When you get someone's business card...specificly because it's the right kind of material for a filter...you know you might be a stoner.
if you pull up to a stop sign and wait for it to turn green....you might be a stoner
if seconds after you get busted by the cops you turn to your buddies and say well get buddy on the phone lets go pick up....you might be a stoner(true happening)
you might be a stoner if you look at some food and say wow i wonder how it would be if i was high
you know you're a stoner if you're bobbong and make a special little post for every idea that pops into your head at any moment.. or wait.. thats not a stoner.. thats a jackass.. sorry wrong word.
Quote:
Originally Posted by Takahashi
uhhh... what?
come again shitface?
Takahashi, why do you have to be like that? This is an easy-going board where people don't criticize each other for insignificant, asinine shit.
apparently he was criticizing the fact that i posted 4 "..you might be a stoner" all within a few seconds or minutes of eachother...

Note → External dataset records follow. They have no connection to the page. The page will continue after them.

-- ==== Sys2Proof/Machine/PowerState.lean ====
section
/-!
DEFINITION. START, operating modes, thermal stepping and power (spec 15, 01), with the output pins. Each field's comment ends with its width, the rule that names it and its reset value, which is the default given here.
-/

namespace Sys2Proof.Machine

/-- The modes of Table 15-2, by code. CEREMONY and ISOLATED are held beside a service mode and are fields of their own. -/
inductive Mode where
  | vault
  | start
  | service
  | quiesce
  | update
  | diagnostic
  | tampered
  | halt
  deriving DecidableEq, Repr, Inhabited

/-- A QUIESCE in progress or complete (R370). -/
structure Quiesce where
  /-- ticket of the MODE_SET that asked for it | optional | 15 R370 | none -/
  ticket : Option Nat
  /-- end of the drain time-out | ns | 15 R368 | per MODE_SET -/
  drainAt : Nat
  /-- the drain time-out has expired | 1 bit | 15 R370 | 0 -/
  expired : Bool
  /-- QUIESCE is complete | 1 bit | 15 R370 | 0 -/
  complete : Bool
  /-- the Curator's update flow asked for it and goes on to UPDATE | 1 bit | 17 R412 | 0 -/
  forUpdate : Bool
  deriving DecidableEq, Repr, Inhabited

/-- An AVSBus transaction of the module (R441): the setpoint asked for, and whether clocks rise after it settles. -/
structure AvsRequest where
  millivolts : Nat
  tries : Nat
  deriving DecidableEq, Repr, Inhabited

/-- Modes, START and power. -/
structure Power where
  /-- main power is present and in range | 1 bit | 15 R360 | 1 -/
  main : Bool := true
  /-- PWRON_RESET_N asserted | 1 bit | 19 R436 | 0: State.reset is just after its deassertion -/
  pwronAsserted : Bool := false
  /-- PERST_N asserted | 1 bit | 19 R436 | 1, DESIGN CHOICE (log 3) -/
  perstAsserted : Bool := true
  /-- mode | 4 bits | 15 R367, Table 15-6 | START -/
  mode : Mode := .start
  /-- PMC_MODE.SERVICE | 4 bits | 15 Table 15-6 | Image, 3 -/
  service : Nat := 3
  /-- service mode at whose clocks the fabric runs, and every wing that has no other to switch to | 4 bits | 15 R369, Table 15-1 | 3 -/
  clockMode : Nat := 3
  /-- stages of START's close that are complete | 0 to 8 | 15 R366, Table 15-1 | 0 -/
  closeStage : Nat := 0
  /-- PMC_MODE.CEREMONY | 1 bit | 15 Table 15-6 | 0 -/
  ceremony : Bool := false
  /-- PMC_MODE.ISOLATED | 1 bit | 15 Table 15-6 | 0 -/
  isolated : Bool := false
  /-- PMC_MODE.READY and the READY pin | 1 bit | 15 R364 | 0 -/
  ready : Bool := false
  /-- PMC_MODE.PENDING | 1 bit | 15 Table 15-6 | 0 -/
  pending : Bool := false
  /-- PMC_MODE.START_STEP | 4 bits | 15 Table 15-6 | 0 -/
  startStep : Nat := 0
  /-- PMC_MODE.FIRST_START | 1 bit | 15 Table 15-6 | 0 -/
  firstStart : Bool := false
  /-- PMC_MODE.START_MS | 32 bits | 15 Table 15-6 | 0 -/
  startMs : Nat := 0
  /-- time START began | ns | 15 R360 | 0 -/
  startAt : Nat := 0
  /-- time since which the fabric clocks count, START | ns | 18 Tables 18-2, 18-9 | 0 -/
  countFrom : Nat := 0
  /-- START is running: steps have begun and READY has not risen | 1 bit | 15 R361 | 0 -/
  starting : Bool := false
  /-- QUIESCE | optional | 15 R370 | none -/
  quiesce : Option Quiesce := none
  /-- wings that have not yet switched at a mode change | 16 bits | 15 R369 | none -/
  switching : List Nat := []
  /-- service mode the wings are switching to | 4 bits, optional | 15 R369 | none -/
  switchTo : Option Nat := none
  /-- ticket of the MODE_SET whose OK waits for the switch | optional | 15 R368 | none -/
  switchTicket : Option Nat := none
  /-- AVSBus request outstanding | optional | 15 R369, 19 R441 | none -/
  avs : Option AvsRequest := none
  /-- PMC_THERMAL.TC_EST | 12 bits, signed | 15 Table 15-8 | 0 -/
  tcEst : Int := 0
  /-- PMC_THERMAL.STEP | 2 bits | 15 Table 15-8 | 0 -/
  step : Nat := 0
  /-- PMC_THERMAL.OVER_RANGE | 1 bit | 15 Table 15-8 | 0 -/
  overRange : Bool := false
  /-- PMC_THERMAL.HOTTEST | 12 bits, signed | 15 Table 15-8 | 0 -/
  hottest : Int := 0
  /-- PMC_THERMAL.VCORE_MV, the setpoint | 10 bits | 15 Table 15-8 | 800 -/
  vcoreMv : Nat := 800
  /-- PMC_THERMAL.STEPS | 16 bits | 15 Table 15-8 | 0 -/
  steps : Nat := 0
  /-- time since which the estimate has stayed below 82 C | ns, optional | 15 R377 | none -/
  coolSince : Option Nat := none
  /-- time since which the estimate has stayed below 97 C | ns, optional | 15 R377 | none -/
  mildSince : Option Nat := none
  /-- thermal step to return to once the setpoint has settled | optional | 15 R377 | none -/
  returning : Option Nat := none
  /-- PMC_POLICY.MIN_RUN | 5 bits | 15 Table 15-9 | Image, 2 -/
  minRun : Nat := 2
  /-- PMC_POLICY.NO_DARK | 1 bit | 15 Table 15-9 | Image, 0 -/
  noDark : Bool := false
  /-- PMC_POLICY.NO_PLL_STOP | 1 bit | 15 Table 15-9 | Image, 0 -/
  noPllStop : Bool := false
  /-- PMC_WINGS.PLL_STOPPED | 4 bits | 15 Table 15-7 | 0 -/
  pllStopped : List Nat := []
  /-- PMC_WINGS.W_RUN | 5 bits | 15 Table 15-7 | 16 -/
  wRun : Nat := 16
  /-- PMC_WINGS.TOLERANCE | 16 bits | 15 Table 15-7 | 0 -/
  tolerance : Nat := 0
  /-- time of the last take of each wing | ns | 15 R375 | 0 -/
  lastTake : Map Nat := []
  /-- wings woken and counted in w_run until the next recomputation but one: recomputations that still count them | table | 15 R376 | none -/
  woken : Map Nat := []
  /-- wings woken for ready work of which they have taken none yet | set | 15 R376 | none -/
  awaited : List Nat := []
  /-- power-fail warning active | 1 bit | 15 R373 | 0 -/
  failWarning : Bool := false
  /-- the sixteen wings | 16 | 01 R10, 15 R374 | each as its own defaults -/
  wings : Map Wing := []
  /-- GDDR6 PK operand space | 512 MiB | 09 R235 | its defaults -/
  operandSpace : OperandSpace := {}
  deriving DecidableEq, Repr, Inhabited

end Sys2Proof.Machine
end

well sue me for not being a JACKASS and actually coming up with half funny lines.
if you have ever driven to a 7-11 that was 15 minutes away for doughnuts... at 3 in the morning(true story) you might be a stoner.
hahahah excellent comebackQuote:
Originally Posted by BobBong
this actually happened to me and my buds...
if its a friday night and you just sit on a couch for 5 in complete silence doing nothing because your dealer hasnt showed up yet
i meant to say 5 hours
you know your a stoner if you go on a family vacation for a weekend and the second you arrive a holiday in your scoping out places to excape for a pleasant burn
your prolly a stoner if your trying to put away clothes while watching tv..and it takes you 45 minutes to put away one shirt..true story..
you may be the child of a stoner if you leave the house after toking up with some friends to go toke somewhere else and when you come back you cant find the bong that you thought you left sitting in the middle of the floor..*wink*.. so you search your fathers basement and find it sitting packed and halfway burnt behind the couch..lol..
u might be stoner if... you come on this board and forget your password ... *cough* yep thats just happened to me lol.. i had to reset it .
Quote:
Originally Posted by Stella Blue
y not just stay loged in???? i havent loged out in so long that i for got u even needed a pass word for this plase.
u might be a stoner if everytime you come to school, people are always telling you to try and touch your nose, even if they know you ran dry weeks ago O_o (try story)
when all the magasines on your coffee table have little rectangles torn off the covers, you might be a stoner.